It has been almost four years since my last post. I know, shame on me. However, this year I am making a commitment to be consistent with blogging, as I believe the Lord wants me to use this as an avenue to encourage people through my life experiences. So, I vow to stay and trust the process through this blog, as God leads me. You guys can also hold me accountable, especially if it has been over a month since you have read a post. So, with that being said, I felt lead to blog on this topic because it's one that I often struggle with (as if you couldn't tell...lol)
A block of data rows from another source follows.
/-- SIN, COS and NORM keep their ranges (40_trig.md R107, 41_angle.md R123). -/
theorem result_ne_overflow_of_one_operand (s : State) :
    sinResult s ≠ .error .overflow ∧ cosResult s ≠ .error .overflow ∧ normResult s ≠ .error .overflow := by
  simp only [sinResult, cosResult, normResult]
  cases operand s .in0 with
  | none => simp
  | some x =>
    exact ⟨deliver_ne_overflow (fun _ => rfl) _ _ _ _ _, deliver_ne_overflow (fun _ => rfl) _ _ _ _ _,
      deliver_ne_overflow (fun _ => rfl) _ _ _ _ _⟩

/-- SECTOR rounds nothing (43_svpwm.md R156). -/
theorem sectorResult_ne_overflow (s : State) : sectorResult s ≠ .error .overflow := by
  unfold sectorResult
  split <;> simp

/-- SVPWM falls back on its own sector and the strict outcome, whose results are bounded (43_svpwm.md R169). -/
theorem svpwmResult_ne_overflow (s : State) : svpwmResult s ≠ .error .overflow := by
  unfold svpwmResult
  split
  · exact unlessOverflow_ne_overflow (deliver_ne_overflow (fun r => by cases r <;> rfl) _ _ _ _ _)
  · simp

/-- VTIME overflows only on finite operands and in a sector that is not the vector's own (43_svpwm.md R161). -/
theorem ne_ownSector_of_vtimeResult_overflow {sec : Sector} {s : State} (h : vtimeResult sec s = .error .overflow) :
    ∃ alpha beta, operand s .in0 = some alpha ∧ operand s .in1 = some beta ∧ sec ≠ ownSector alpha beta := by
  unfold vtimeResult at h
  split at h
  case h_1 alpha beta ha hb =>
    refine ⟨alpha, beta, ha, hb, fun hown => ?_⟩
    rw [if_pos hown] at h
    exact unlessOverflow_ne_overflow (deliver_ne_overflow (fun _ => rfl) _ _ _ _ _) h
  case h_2 => cases h

/-- VTIME that ends with another code than ILLEGAL_SECTOR names a sector (30_encoding.md R72). -/
theorem sectorOfBits_of_exec_vtime {bits : BitVec 3} {s t : State} (h : exec (.vtime bits) s = .next t)
    (hc : t.code ≠ .illegalSector) : ∃ sec, sectorOfBits bits = some sec := by
  cases hsec : sectorOfBits bits with
  | some sec => exact ⟨sec, rfl⟩
  | none =>
    simp only [exec, execVtime, hsec, Host.Outcome.next.injEq] at h
    exact absurd (h ▸ faultEntry_code _ s) hc

/-- Settles O49: the commands whose results are all promised in a range deliver a word for each, in every configuration. -/
theorem overflowOnlyWhereItIsPossible : Obligations.OverflowOnlyWhereItIsPossible := by
  intro i s t h hc
  obtain ⟨hsin, hcos, hnorm⟩ := result_ne_overflow_of_one_operand s
  cases i with
  | sin => exact absurd (eq_overflow_of_runCommand h hc) hsin
  | cos => exact absurd (eq_overflow_of_runCommand h hc) hcos
  | norm => exact absurd (eq_overflow_of_runCommand h hc) hnorm
  | sector => exact absurd (eq_overflow_of_runCommand h hc) (sectorResult_ne_overflow s)
  | svpwm => exact absurd (eq_overflow_of_runCommand h hc) (svpwmResult_ne_overflow s)
  | vtime bits =>
    obtain ⟨sec, hsec⟩ := sectorOfBits_of_exec_vtime h (by simp [hc])
    rw [exec_vtime_of_sector hsec] at h
    obtain ⟨alpha, beta, ha, hb, hne⟩ := ne_ownSector_of_vtimeResult_overflow (eq_overflow_of_runCommand h hc)
    exact .inr (.inr (.inr (.inr (.inr ⟨bits, sec, alpha, beta, rfl, hsec, ha, hb,
      mt (sectorBits_eq_sectorNumber_iff sec alpha beta).1 hne⟩))))
  | clarke => simp
  | iclarke => simp
  | park => simp
  | ipark => simp
  | cmap bits => simp
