-- ==== Sys2Proof/Machine/Formats.lean ====
section
/-!
DEFINITION. Number formats: format codes, element encodings, exact dyadic values, FP32 and BF16, the scale rule and rounding to
every format (R75 to R103).
-/
namespace Sys2Proof.Machine

/-! ## Dyadic numbers -/

/-- The exact value m × 2^e. -/
structure Dyad where
  m : Int := 0
  e : Int := 0
deriving DecidableEq, Repr, Inhabited

/-- 2^k as a natural number; 1 below 0. -/
def pow2 (k : Int) : Nat := 2 ^ k.toNat

/-- The numerator of a dyadic at the exponent e (e at most its own). -/
def Dyad.at_ (x : Dyad) (e : Int) : Int := x.m * pow2 (x.e - e)

/-- The exact sum. -/
def Dyad.add (x y : Dyad) : Dyad :=
  let e := min x.e y.e
  ⟨x.at_ e + y.at_ e, e⟩

/-- The exact negation. -/
def Dyad.neg (x : Dyad) : Dyad := ⟨-x.m, x.e⟩

/-- The exact difference. -/
def Dyad.sub (x y : Dyad) : Dyad := x.add y.neg

/-- The exact product. -/
def Dyad.mul (x y : Dyad) : Dyad := ⟨x.m * y.m, x.e + y.e⟩

/-- The magnitude. -/
def Dyad.abs (x : Dyad) : Dyad := ⟨x.m.natAbs, x.e⟩

/-- Whether x < y. -/
def Dyad.lt (x y : Dyad) : Bool :=
  let e := min x.e y.e
  decide (x.at_ e < y.at_ e)

/-- Whether x ≤ y. -/
def Dyad.le (x y : Dyad) : Bool := !y.lt x

/-- Whether the value is 0. -/
def Dyad.isZero (x : Dyad) : Bool := x.m = 0

/-- floor(log2 |x|) of a value other than 0. -/
def Dyad.log2 (x : Dyad) : Int := (x.m.natAbs.log2 : Int) + x.e

/-- n / 2^k to the nearest integer, ties to even. -/
def shiftRound (n k : Nat) : Nat :=
  let q := n / 2 ^ k
  let r := n % 2 ^ k
  if 2 * r > 2 ^ k || (2 * r = 2 ^ k && q % 2 = 1) then q + 1 else q

/-! ## Binary floating point: FP32 and BF16 -/

/-- A finite value's magnitude rounded to `p` significant bits, smallest exponent `q0` of the last place, ties to even: the
numerator and exponent of the result. -/
def roundMag (p : Nat) (q0 : Int) (x : Dyad) : Nat × Int :=
  let n := x.m.natAbs
  if n = 0 then (0, q0)
  else
    let q := max q0 (x.log2 - ((p : Int) - 1))
    if x.e ≥ q then (n * pow2 (x.e - q), q) else (shiftRound n (q - x.e).toNat, q)

/-- The bits of a magnitude k × 2^q of a binary32 value (q at least −149, k at most 2^24). -/
def f32Bits (k : Nat) (q : Int) : Nat :=
  if k = 0 then 0
  else if k < 2 ^ 23 then k
  else if k = 2 ^ 24 then ((q + 150).toNat + 1) * 2 ^ 23
  else (q + 150).toNat * 2 ^ 23 + (k - 2 ^ 23)

/-- The largest finite binary32 value. -/
def f32Max : Dyad := ⟨2 ^ 24 - 1, 104⟩

/-- Round to binary32 by R89 and R96: to nearest, ties to even, subnormals kept; a magnitude above the largest finite value
saturates (the Bool). Zero is positive (R78). -/
def roundF32 (x : Dyad) : BitVec 32 × Bool :=
  let s : Nat := if x.m < 0 then 2 ^ 31 else 0
  if f32Max.lt x.abs then (BitVec.ofNat 32 (s + 0x7F7FFFFF), true)
  else
    let (k, q) := roundMag 24 (-149) x
    let b := f32Bits k q
    (BitVec.ofNat 32 (if b = 0 then 0 else s + b), false)

/-- The largest finite BF16 value. -/
def bf16Max : Dyad := ⟨255, 120⟩

/-- Round to BF16 by R89; the result's bits are the upper 16 bits of a binary32 value. -/
def roundBF16 (x : Dyad) : BitVec 16 × Bool :=
  let s : Nat := if x.m < 0 then 2 ^ 15 else 0
  if bf16Max.lt x.abs then (BitVec.ofNat 16 (s + 0x7F7F), true)
  else
    let (k, q) := roundMag 8 (-133) x
    let b := if k = 0 then 0 else if k < 2 ^ 7 then k
      else if k = 2 ^ 8 then ((q + 134).toNat + 1) * 2 ^ 7 else (q + 134).toNat * 2 ^ 7 + (k - 2 ^ 7)
    (BitVec.ofNat 16 (if b = 0 then 0 else s + b), false)

/-- What a binary32 code stands for. -/
inductive FpVal where
  | fin (x : Dyad)
  | inf (neg : Bool)
  | nan
deriving DecidableEq, Repr, Inhabited

/-- The value of a binary32 code. -/
def f32Val (b : BitVec 32) : FpVal :=
  let s := bitAt b 31
  let e := field b 30 23
  let m := field b 22 0
  if e = 255 then (if m = 0 then .inf s else .nan)
  else
    let k : Int := if e = 0 then m else m + 2 ^ 23
    .fin ⟨if s then -k else k, (if e = 0 then 1 else e : Nat) - 150⟩

/-- The value of a BF16 code: it is widened exactly. -/
def bf16Val (b : BitVec 16) : FpVal := f32Val (b ++ (0 : BitVec 16))

/-- The value of a finite binary32 code; 0 for the others. -/
def f32Dyad (b : BitVec 32) : Dyad := match f32Val b with | .fin x => x | _ => {}

/-- A source value of the vector unit under R167: NaN reads as zero and infinity as the largest finite value of its format;
the Bool says whether a replacement happened. -/
def FpVal.source (mx : Dyad) : FpVal → Dyad × Bool
  | .fin x => (x, false)
  | .inf neg => (if neg then mx.neg else mx, true)
  | .nan => ({}, true)

/-! ## Format codes (R75) -/

/-- Whether a code is one of R75's table. -/
def fmtValid (f : Nat) : Bool := f ≤ 0x12 && !(f = 0x07 || f = 0x0D || f = 0x0E || f = 0x0F)

/-- A scaled format: 0x00 to 0x0C without 0x07. -/
def fmtScaled (f : Nat) : Bool := fmtValid f && decide (f ≤ 0x0C)

/-- Element bits of a format; LT's elements share bytes (R84). -/
def fmtBits (f : Nat) : Nat :=
  match f with
  | 0x00 | 0x01 | 0x02 => 4
  | 0x03 => 3
  | 0x04 | 0x05 => 2
  | 0x06 => 1
  | 0x08 | 0x09 => 6
  | 0x0A | 0x0B | 0x0C => 8
  | 0x10 => 16
  | 0x11 => 32
  | 0x12 => 96
  | _ => 8

/-- Whether dimension 0 is packed below 8 bits (R84): the stride of dimension 0 is ignored. -/
def fmtPacked (f : Nat) : Bool := fmtBits f < 8

/-- Elements per block (R75); 1 where there is no side data. -/
def fmtBlock (f : Nat) : Nat := if f = 0x02 then 64 else if fmtScaled f then 32 else 1

/-- Bytes of a side entry (R85). -/
def fmtSide (f : Nat) : Nat := if f = 0x02 then 3 else if fmtScaled f then 1 else 0

/-- The grid exponent q of R95. -/
def fmtQ (f : Nat) : Nat :=
  match f with
  | 0x00 => 1
  | 0x02 => 3
  | 0x08 => 3
  | 0x09 => 4
  | 0x0A => 9
  | 0x0B => 16
  | 0x0C => 6
  | _ => 0

/-- Where element i of a row lies (R84): the first byte from the row's start, the first bit in it, and the bytes it touches. -/
def elemPlace (f i : Nat) : Nat × Nat × Nat :=
  if f = 0x05 then (i / 32 * 7 + i % 32 / 5, 0, 1)
  else
    let b := i * fmtBits f
    (b / 8, b % 8, (b % 8 + fmtBits f + 7) / 8)

/-! ## Element values (R76 to R80) -/

/-- A floating-point element with e exponent bits, m mantissa bits and a bias, as a multiple of 2^−q with
q = bias − 1 + m. -/
def floatElem (eb mb : Nat) (c : Nat) : Int :=
  let mant := c % 2 ^ mb
  let ex := c / 2 ^ mb % 2 ^ eb
  let v : Nat := if ex = 0 then mant else (2 ^ mb + mant) * 2 ^ (ex - 1)
  if c / 2 ^ (mb + eb) % 2 = 1 then -(v : Int) else v

/-- An element's value as a multiple of 2^−q without a nudge (q = 1 for E2M1), and whether its code is non-finite (R76 to R80).
A NaN code reads as zero and an E5M2 infinity as ±57,344. LI2 codes are 0, 1, −2, −1; LT codes are trits; LB is 0 for +1. -/
def elemVal (f c : Nat) : Int × Bool :=
  match f with
  | 0x00 | 0x02 => (floatElem 2 1 c, false)
  | 0x01 => (signedOf 4 c, false)
  | 0x03 => (signedOf 3 c, false)
  | 0x04 => (signedOf 2 c, false)
  | 0x05 => (if c = 1 then 1 else if c = 2 then -1 else 0, false)
  | 0x06 => (if c = 0 then 1 else -1, false)
  | 0x08 => (floatElem 2 3 c, false)
  | 0x09 => (floatElem 3 2 c, false)
  | 0x0A => if c % 128 = 127 then (0, true) else (floatElem 4 3 c, false)
  | 0x0B =>
    if c % 128 = 0x7C then (if c ≥ 128 then -(57344 * 2 ^ 16) else 57344 * 2 ^ 16, true)
    else if c % 128 > 0x7C then (0, true) else (floatElem 5 2 c, false)
  | 0x0C => (signedOf 8 c, false)
  | _ => (0, false)

/-- The grid of elemVal: LF4's elements lie on 2^−1 before their nudge. -/
def elemQ (f : Nat) : Nat := if f = 0x02 then 1 else fmtQ f

/-- The nudge multiplier of R82 in quarters. -/
def nudgeQuarters (n : Nat) : Nat := 4 + n % 4

/-- An operand element on its format's grid 2^−fmtQ (R95), an LF4 element times its nudge. -/
def gridVal (f c nudge : Nat) : Int :=
  let v := (elemVal f c).1
  if f = 0x02 then v * nudgeQuarters nudge else v

/-- The trit of element j of an LT byte (R84), and whether the byte is above 242 (R80). -/
def tritOf (b j : Nat) : Nat := if b > 242 then 0 else b / 3 ^ j % 3

/-! ## The scale rule and narrowing (R86 to R89) -/

/-- M and e_max of R86: the largest magnitude, and its exponent. -/
def fmtMax (f : Nat) : Dyad × Int :=
  match f with
  | 0x00 => (⟨6, 0⟩, 2)
  | 0x01 => (⟨7, 0⟩, 2)
  | 0x02 => (⟨21, -1⟩, 3)
  | 0x08 => (⟨15, -1⟩, 2)
  | 0x09 => (⟨28, 0⟩, 4)
  | 0x0A => (⟨448, 0⟩, 8)
  | 0x0B => (⟨57344, 0⟩, 15)
  | 0x0C => (⟨127, -6⟩, 0)
  | _ => (⟨1, 0⟩, 0)

/-- The block exponent of R87 for a format, an amax and a rule. -/
def blockExp (f : Nat) (amax : Dyad) (rule1 : Bool) : Int :=
  if amax.isZero then -127
  else
    let (mx, emax) := fmtMax f
    let ea := amax.log2
    let mMax : Dyad := ⟨mx.m, mx.e - emax⟩
    let ma : Dyad := ⟨amax.m, amax.e - ea⟩
    let s := ea - emax
    let s := if !rule1 && mMax.lt ma then s + 1 else s
    max (-127) (min 127 s)

/-- The nudge of an LF4 group (R88): the smallest multiplier with gmax ≤ 6 × n × 2^s, and 0b11 if none qualifies. -/
def groupNudge (gmax : Dyad) (s : Int) : Nat :=
  let ok (n : Nat) : Bool := gmax.le ⟨6 * (4 + n : Nat), s - 2⟩
  if ok 0 then 0 else if ok 1 then 1 else if ok 2 then 2 else 3

/-- The largest magnitude code of a scaled format that the device writes (R79, R86). -/
def maxCode (f : Nat) : Nat :=
  match f with
  | 0x00 | 0x02 | 0x01 => 7
  | 0x08 | 0x09 => 31
  | 0x0A => 0x7E
  | 0x0B => 0x7B
  | 0x0C => 127
  | _ => 0

/-- The code with a sign: float formats set their sign bit, integers are negated; zero is positive (R78, R79). -/
def signedCode (f c : Nat) (neg : Bool) : Nat :=
  if !neg || c = 0 then c
  else
    match f with
    | 0x00 | 0x02 => c + 8
    | 0x01 => 16 - c
    | 0x08 | 0x09 => c + 32
    | 0x0A | 0x0B => c + 128
    | _ => 256 - c

/-- Among the magnitude codes 0 to `n`, the one nearest to a target, a tie going to the even code. `dist c` is the distance to
the target on a common grid. -/
def nearestCode (dist : Nat → Nat) : Nat → Nat
  | 0 => 0
  | n + 1 =>
    let best := nearestCode dist n
    if dist (n + 1) < dist best || (dist (n + 1) = dist best && (n + 1) % 2 = 0) then n + 1 else best

/-- An element's code (R89): x over nudge × 2^s, rounded to the nearest code, saturating above the format's largest magnitude. -/
def narrow (f : Nat) (x : Dyad) (s : Int) (nudge : Nat) : Nat × Bool :=
  let n4 : Nat := if f = 0x02 then nudgeQuarters nudge else 4
  let q := elemQ f
  let top : Dyad := ⟨(elemVal f (maxCode f)).1 * n4, s - 2 - q⟩
  if top.lt x.abs then (signedCode f (maxCode f) (decide (x.m < 0)), true)
  else
    let t := x.abs
    let e := min t.e (s - 2 - q)
    let tn := (t.at_ e).toNat
    let dist (c : Nat) : Nat :=
      let v := ((⟨(elemVal f c).1 * n4, s - 2 - q⟩ : Dyad).at_ e).toNat
      if tn ≤ v then v - tn else tn - v
    (signedCode f (nearestCode dist (maxCode f)) (decide (x.m < 0)), false)

/-! ## Block values (R94, R95, R101) -/

/-- The E8M0 scale code's exponent, if it is not NaN (R81). -/
def scaleExp (c : Nat) : Option Int := if c = 255 then none else some ((c : Int) - 127)

/-! ## The long accumulator (R98 to R103) -/

/-- The largest long accumulator value. -/
def longMax : Int := 2 ^ 95 - 1

/-- Clamp an exact sum to ±(2^95 − 1) (R103). -/
def longClamp (x : Int) : Int × Bool :=
  if x > longMax then (longMax, true) else if x < -longMax then (-longMax, true) else (x, false)

end Sys2Proof.Machine
end

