/-- The value of a wide element's code in a format. -/
def wideVal (f c : Nat) : FpVal := if f = 0x10 then bf16Val (BitVec.ofNat 16 c) else f32Val (BitVec.ofNat 32 c)

/-- The largest finite value of a wide format. -/
def wideMax (f : Nat) : Dyad := if f = 0x10 then bf16Max else f32Max

/-- Round to the lane type (R89, R167): the FP32 code of the result, and whether it saturates. -/
def VxCfg.round (c : VxCfg) (x : Dyad) : BitVec 32 × Bool :=
  if c.bf16 then
    let (b, s) := roundBF16 x
    (b ++ (0 : BitVec 16), s)
  else roundF32 x

/-- A VECOP or TOPK source element in the lane type, as an FP32 code, whether it was replaced, and whether its narrowing to the
lane type saturated (R89, R165, R167). -/
def VxCfg.sourceVal (c : VxCfg) (f code : Nat) : BitVec 32 × Bool × Bool :=
  let (d, r) := (wideVal f code).source (wideMax f)
  let (y, sat) := c.round d
  (y, r, sat && !r)

/-- The elements of a wide operand for a vector's parts: codes in lane order. -/
def partCodes (rd : Reader) (x : Rec) (f : Nat) (ctrs : List (BitVec 24)) (ps : List (Nat × Nat × Nat)) : List Nat :=
  ps.flatMap fun p => (List.range (p.2.2 - p.2.1)).map fun e => elemFrom rd x f (x.row ctrs p.1) (p.2.1 + e)

/-- One code per part of a row-broadcast operand, and how many lanes it serves. -/
def bcastCodes (rd : Reader) (x : Rec) (ctrs : List (BitVec 24)) (ps : List (Nat × Nat × Nat)) : List (Nat × Nat) :=
  ps.map fun p =>
    let (row, e) := x.nth p.1
    (elemFrom rd x x.fmt (x.row ctrs row) e, p.2.2 - p.2.1)

/-- A source of a VECOP in lane order as FP32 codes, the lanes that saturated in its narrowing, and the replacements counted. Of
PAIRROT's B and C the odd lanes are ignored. -/
def Job.sourceLanes (j : Job) (t : Tile) (x : Rec) (bcast evens : Bool) (i : Nat) : List (BitVec 32) × List Bool × Nat :=
  let c := vxCfg j.words
  let ps := j.vxParts i
  if bcast then
    let vs := (bcastCodes (t.reader x) x j.ctrs ps).map fun cn => (c.sourceVal x.fmt cn.1, cn.2)
    (vs.flatMap fun v => List.replicate v.2 v.1.1, vs.flatMap fun v => List.replicate v.2 v.1.2.2,
      (vs.filter fun v => v.1.2.1).length)
  else
    let vs := (partCodes (t.reader x) x x.fmt j.ctrs ps).map (c.sourceVal x.fmt)
    let cnt := (List.range vs.length).filter fun l => !(evens && l % 2 = 1) && (vs.getD l (0, false, false)).2.1
    (vs.map (·.1), vs.map (·.2.2), cnt.length)

/-! ## Special functions (R174): reference values to 2^−512 -/

/-- Fraction bits of the fixed-point reference. -/
def sfuBits : Nat := 512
There have been moments in my life where I wasn't fully committed to a task, spiritually or physically. It's been times where I have felt the Lord leading me to do certain things, and because of how I felt at the moment, I would either start the task and not fully commit to seeing it through or I wouldn't start the task at all. Most times I allowed fear and pride to interfere with what I knew I needed to be doing. Fear because I would often feel like I wasn't good enough to carry out the task and pride because I was so concerned with what others thought and not what God was thinking. In addition, I always found myself trying to perfect (in my strength) whatever it was God had given me, as opposed to allowing Him to just flow through me. Furthermore, from a physical perspective, I would set goals for different things, i.e. exercising more, spending more time with God, becoming more organized, etc. However, things like social media, television, being busy, etc. would distract me from focusing on those things. In other words, I was filling myself with things that aren't important, which also lead to less time spent with God. So, for me less time spent with God meant no goals met and no relationship building with the Father to trust Him enough to flow through me and that in turned meant me breaking my commitments or not acknowledging them at all.
About a couple of months ago, I felt the Lord telling me that my commitment to Him came with strings attached. Meaning, in order for me to be moved or motivated enough to stay committed to Him and His word, I was looking to get something in return. You may say that I should want to get something in return. Well, yes and no. What I should have desired out of being committed to God and His will is simply spiritual intimacy and His purpose for my life being fulfilled, but that was not my story. I would normally want God to answer certain prayers of needs and wants. I often found myself diligently seeking His face early in the morning, through reading and worshiping, especially during the time of a need or a desired want. However, this would only last up until either He answered my prayer or maybe He didn't and I became upset because of it. When I think about that now, I am reminded of my children, in that they are all for completing task and chores when they know there is a treat or reward in return.
We should not just be committed to God when it is convenient for us but stay committed when there is absolutely nothing in the deal for us. Besides, our willingness to stay committed may be an opportunity for someone else to come to know God. I'm learning daily to love God for who He is and not what I can get from Him.